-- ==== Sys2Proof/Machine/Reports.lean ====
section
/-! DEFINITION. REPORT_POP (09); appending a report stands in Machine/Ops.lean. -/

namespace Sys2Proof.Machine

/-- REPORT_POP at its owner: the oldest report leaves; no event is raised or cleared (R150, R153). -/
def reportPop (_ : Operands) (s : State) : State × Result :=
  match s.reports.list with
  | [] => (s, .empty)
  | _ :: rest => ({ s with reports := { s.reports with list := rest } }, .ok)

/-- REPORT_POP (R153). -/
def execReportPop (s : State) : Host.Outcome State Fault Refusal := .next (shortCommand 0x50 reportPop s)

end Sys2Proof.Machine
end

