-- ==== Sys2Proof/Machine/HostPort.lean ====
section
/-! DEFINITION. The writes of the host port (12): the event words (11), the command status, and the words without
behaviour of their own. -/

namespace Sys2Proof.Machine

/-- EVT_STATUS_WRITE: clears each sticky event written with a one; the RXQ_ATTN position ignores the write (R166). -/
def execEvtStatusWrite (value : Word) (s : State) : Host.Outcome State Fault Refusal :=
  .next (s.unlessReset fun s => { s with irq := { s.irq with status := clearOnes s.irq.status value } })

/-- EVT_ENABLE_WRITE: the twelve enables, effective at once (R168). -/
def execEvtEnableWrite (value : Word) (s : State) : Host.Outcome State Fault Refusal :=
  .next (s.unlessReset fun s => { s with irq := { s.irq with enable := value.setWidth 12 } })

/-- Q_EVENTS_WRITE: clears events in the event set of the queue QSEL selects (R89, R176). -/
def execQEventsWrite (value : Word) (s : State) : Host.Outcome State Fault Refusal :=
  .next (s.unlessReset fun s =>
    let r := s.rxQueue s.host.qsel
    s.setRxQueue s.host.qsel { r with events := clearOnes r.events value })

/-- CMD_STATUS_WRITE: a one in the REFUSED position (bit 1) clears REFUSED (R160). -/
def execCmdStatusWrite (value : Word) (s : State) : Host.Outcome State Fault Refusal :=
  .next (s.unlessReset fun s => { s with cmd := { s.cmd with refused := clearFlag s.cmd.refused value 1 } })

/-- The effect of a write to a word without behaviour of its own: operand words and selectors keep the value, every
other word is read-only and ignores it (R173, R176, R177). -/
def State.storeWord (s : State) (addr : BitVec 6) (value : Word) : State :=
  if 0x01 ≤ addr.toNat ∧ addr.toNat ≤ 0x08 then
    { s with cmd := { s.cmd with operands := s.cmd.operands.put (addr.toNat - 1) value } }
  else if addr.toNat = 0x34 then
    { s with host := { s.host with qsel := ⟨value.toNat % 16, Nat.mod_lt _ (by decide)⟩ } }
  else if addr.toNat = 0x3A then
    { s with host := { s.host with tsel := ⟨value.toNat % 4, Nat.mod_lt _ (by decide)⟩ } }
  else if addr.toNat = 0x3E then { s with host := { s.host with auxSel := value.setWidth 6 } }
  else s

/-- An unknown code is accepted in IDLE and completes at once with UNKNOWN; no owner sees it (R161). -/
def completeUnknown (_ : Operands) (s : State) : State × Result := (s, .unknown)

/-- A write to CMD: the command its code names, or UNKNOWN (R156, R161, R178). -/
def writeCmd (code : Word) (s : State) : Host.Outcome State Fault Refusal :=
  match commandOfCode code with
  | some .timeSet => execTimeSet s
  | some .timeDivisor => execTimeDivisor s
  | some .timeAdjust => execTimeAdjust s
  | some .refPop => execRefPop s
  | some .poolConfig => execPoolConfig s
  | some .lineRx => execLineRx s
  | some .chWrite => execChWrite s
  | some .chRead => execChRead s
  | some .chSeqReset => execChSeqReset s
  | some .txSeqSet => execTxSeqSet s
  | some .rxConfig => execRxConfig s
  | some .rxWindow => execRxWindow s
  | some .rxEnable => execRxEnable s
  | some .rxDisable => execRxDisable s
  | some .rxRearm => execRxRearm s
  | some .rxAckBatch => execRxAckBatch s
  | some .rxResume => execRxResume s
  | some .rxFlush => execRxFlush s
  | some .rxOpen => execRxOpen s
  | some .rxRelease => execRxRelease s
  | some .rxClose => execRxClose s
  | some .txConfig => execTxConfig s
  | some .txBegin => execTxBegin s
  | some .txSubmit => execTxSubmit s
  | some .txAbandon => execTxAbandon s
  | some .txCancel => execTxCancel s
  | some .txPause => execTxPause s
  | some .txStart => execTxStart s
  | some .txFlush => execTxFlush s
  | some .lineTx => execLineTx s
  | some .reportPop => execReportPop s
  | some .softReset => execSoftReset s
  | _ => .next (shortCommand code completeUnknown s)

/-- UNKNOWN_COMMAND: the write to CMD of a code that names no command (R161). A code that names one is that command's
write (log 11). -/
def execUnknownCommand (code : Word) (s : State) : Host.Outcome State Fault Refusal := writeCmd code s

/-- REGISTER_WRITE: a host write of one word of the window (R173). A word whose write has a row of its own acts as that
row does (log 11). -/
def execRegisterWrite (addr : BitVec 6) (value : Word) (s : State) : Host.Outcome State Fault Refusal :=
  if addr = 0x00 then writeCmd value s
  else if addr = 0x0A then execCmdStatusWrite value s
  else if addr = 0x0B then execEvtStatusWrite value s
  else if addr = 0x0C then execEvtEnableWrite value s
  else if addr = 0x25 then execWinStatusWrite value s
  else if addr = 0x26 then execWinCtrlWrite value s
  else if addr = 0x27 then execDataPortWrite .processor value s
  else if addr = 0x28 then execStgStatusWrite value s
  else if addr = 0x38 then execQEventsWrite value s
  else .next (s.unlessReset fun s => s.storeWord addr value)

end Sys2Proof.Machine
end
#####
- Task -
The answer must be a word-for-word reproduction of every record above.

- Reply -
-- ==== Sys2Proof/Machine/Reports.lean ====
section
/-! DEFINITION. REPORT_POP (09); appending a report stands in Machine/Ops.lean. -/

namespace Sys2Proof.Machine

/-- REPORT_POP at its owner: the oldest report leaves; no event is raised or cleared (R150, R153). -/
def reportPop (_ : Operands) (s : State) : State × Result :=
  match s.reports.list with
  | [] => (s, .empty)
  | _ :: rest => ({ s with reports := { s.reports with list := rest } }, .ok)

/-- REPORT_POP (R153). -/
def execReportPop (s : State) : Host.Outcome State Fault Refusal := .next (shortCommand 0x50 reportPop s)

end Sys2Proof.Machine
end

-- ==== Sys2Proof/Machine/HostPort.lean ====
section
/-! DEFINITION. The writes of the host port (12): the event words (11), the command status, and the words without
behaviour of their own. -/

namespace Sys2Proof.Machine

/-- EVT_STATUS_WRITE: clears each sticky event written with a one; the RXQ_ATTN position ignores the write (R166). -/
def execEvtStatusWrite (value : Word) (s : State) : Host.Outcome State Fault Refusal :=
  .next (s.unlessReset fun s => { s with irq := { s.irq with status := clearOnes s.irq.status value } })

/-- EVT_ENABLE_WRITE: the twelve enables, effective at once (R168). -/
def execEvtEnableWrite (value : Word) (s : State) : Host.Outcome State Fault Refusal :=
  .next (s.unlessReset fun s => { s with irq := { s.irq with enable := value.setWidth 12 } })

/-- Q_EVENTS_WRITE: clears events in the event set of the queue QSEL selects (R89, R176). -/
def execQEventsWrite (value : Word) (s : State) : Host.Outcome State Fault Refusal :=
  .next (s.unlessReset fun s =>
    let r := s.rxQueue s.host.qsel
    s.setRxQueue s.host.qsel { r with events := clearOnes r.events value })

/-- CMD_STATUS_WRITE: a one in the REFUSED position (bit 1) clears REFUSED (R160). -/
def execCmdStatusWrite (value : Word) (s : State) : Host.Outcome State Fault Refusal :=
  .next (s.unlessReset fun s => { s with cmd := { s.cmd with refused := clearFlag s.cmd.refused value 1 } })

/-- The effect of a write to a word without behaviour of its own: operand words and selectors keep the value, every
other word is read-only and ignores it (R173, R176, R177). -/
def State.storeWord (s : State) (addr : BitVec 6) (value : Word) : State :=
  if 0x01 ≤ addr.toNat ∧ addr.toNat ≤ 0x08 then
    { s with cmd := { s.cmd with operands := s.cmd.operands.put (addr.toNat - 1) value } }
  else if addr.toNat = 0x34 then
    { s with host := { s.host with qsel := ⟨value.toNat % 16, Nat.mod_lt _ (by decide)⟩ } }
  else if addr.toNat = 0x3A then
    { s with host := { s.host with tsel := ⟨value.toNat % 4, Nat.mod_lt _ (by decide)⟩ } }
  else if addr.toNat = 0x3E then { s with host := { s.host with auxSel := value.setWidth 6 } }
  else s

/-- An unknown code is accepted in IDLE and completes at once with UNKNOWN; no owner sees it (R161). -/
def completeUnknown (_ : Operands) (s : State) : State × Result := (s, .unknown)

/-- A write to CMD: the command its code names, or UNKNOWN (R156, R161, R178). -/
def writeCmd (code : Word) (s : State) : Host.Outcome State Fault Refusal :=
  match commandOfCode code with
  | some .timeSet => execTimeSet s
  | some .timeDivisor => execTimeDivisor s
  | some .timeAdjust => execTimeAdjust s
  | some .refPop => execRefPop s
  | some .poolConfig => execPoolConfig s
  | some .lineRx => execLineRx s
  | some .chWrite => execChWrite s
  | some .chRead => execChRead s
  | some .chSeqReset => execChSeqReset s
  | some .txSeqSet => execTxSeqSet s
  | some .rxConfig => execRxConfig s
  | some .rxWindow => execRxWindow s
  | some .rxEnable => execRxEnable s
  | some .rxDisable => execRxDisable s
  | some .rxRearm => execRxRearm s
  | some .rxAckBatch => execRxAckBatch s
  | some .rxResume => execRxResume s
  | some .rxFlush => execRxFlush s
  | some .rxOpen => execRxOpen s
  | some .rxRelease => execRxRelease s
  | some .rxClose => execRxClose s
  | some .txConfig => execTxConfig s
  | some .txBegin => execTxBegin s
  | some .txSubmit => execTxSubmit s
  | some .txAbandon => execTxAbandon s
  | some .txCancel => execTxCancel s
  | some .txPause => execTxPause s
  | some .txStart => execTxStart s
  | some .txFlush => execTxFlush s
  | some .lineTx => execLineTx s
  | some .reportPop => execReportPop s
  | some .softReset => execSoftReset s
  | _ => .next (shortCommand code completeUnknown s)

/-- UNKNOWN_COMMAND: the write to CMD of a code that names no command (R161). A code that names one is that command's
write (log 11). -/
def execUnknownCommand (code : Word) (s : State) : Host.Outcome State Fault Refusal := writeCmd code s

/-- REGISTER_WRITE: a host write of one word of the window (R173). A word whose write has a row of its own acts as that
row does (log 11). -/
def execRegisterWrite (addr : BitVec 6) (value : Word) (s : State) : Host.Outcome State Fault Refusal :=
  if addr = 0x00 then writeCmd value s
  else if addr = 0x0A then execCmdStatusWrite value s
  else if addr = 0x0B then execEvtStatusWrite value s
  else if addr = 0x0C then execEvtEnableWrite value s
  else if addr = 0x25 then execWinStatusWrite value s
  else if addr = 0x26 then execWinCtrlWrite value s
  else if addr = 0x27 then execDataPortWrite .processor value s
  else if addr = 0x28 then execStgStatusWrite value s
  else if addr = 0x38 then execQEventsWrite value s
  else .next (s.unlessReset fun s => s.storeWord addr value)

end Sys2Proof.Machine
end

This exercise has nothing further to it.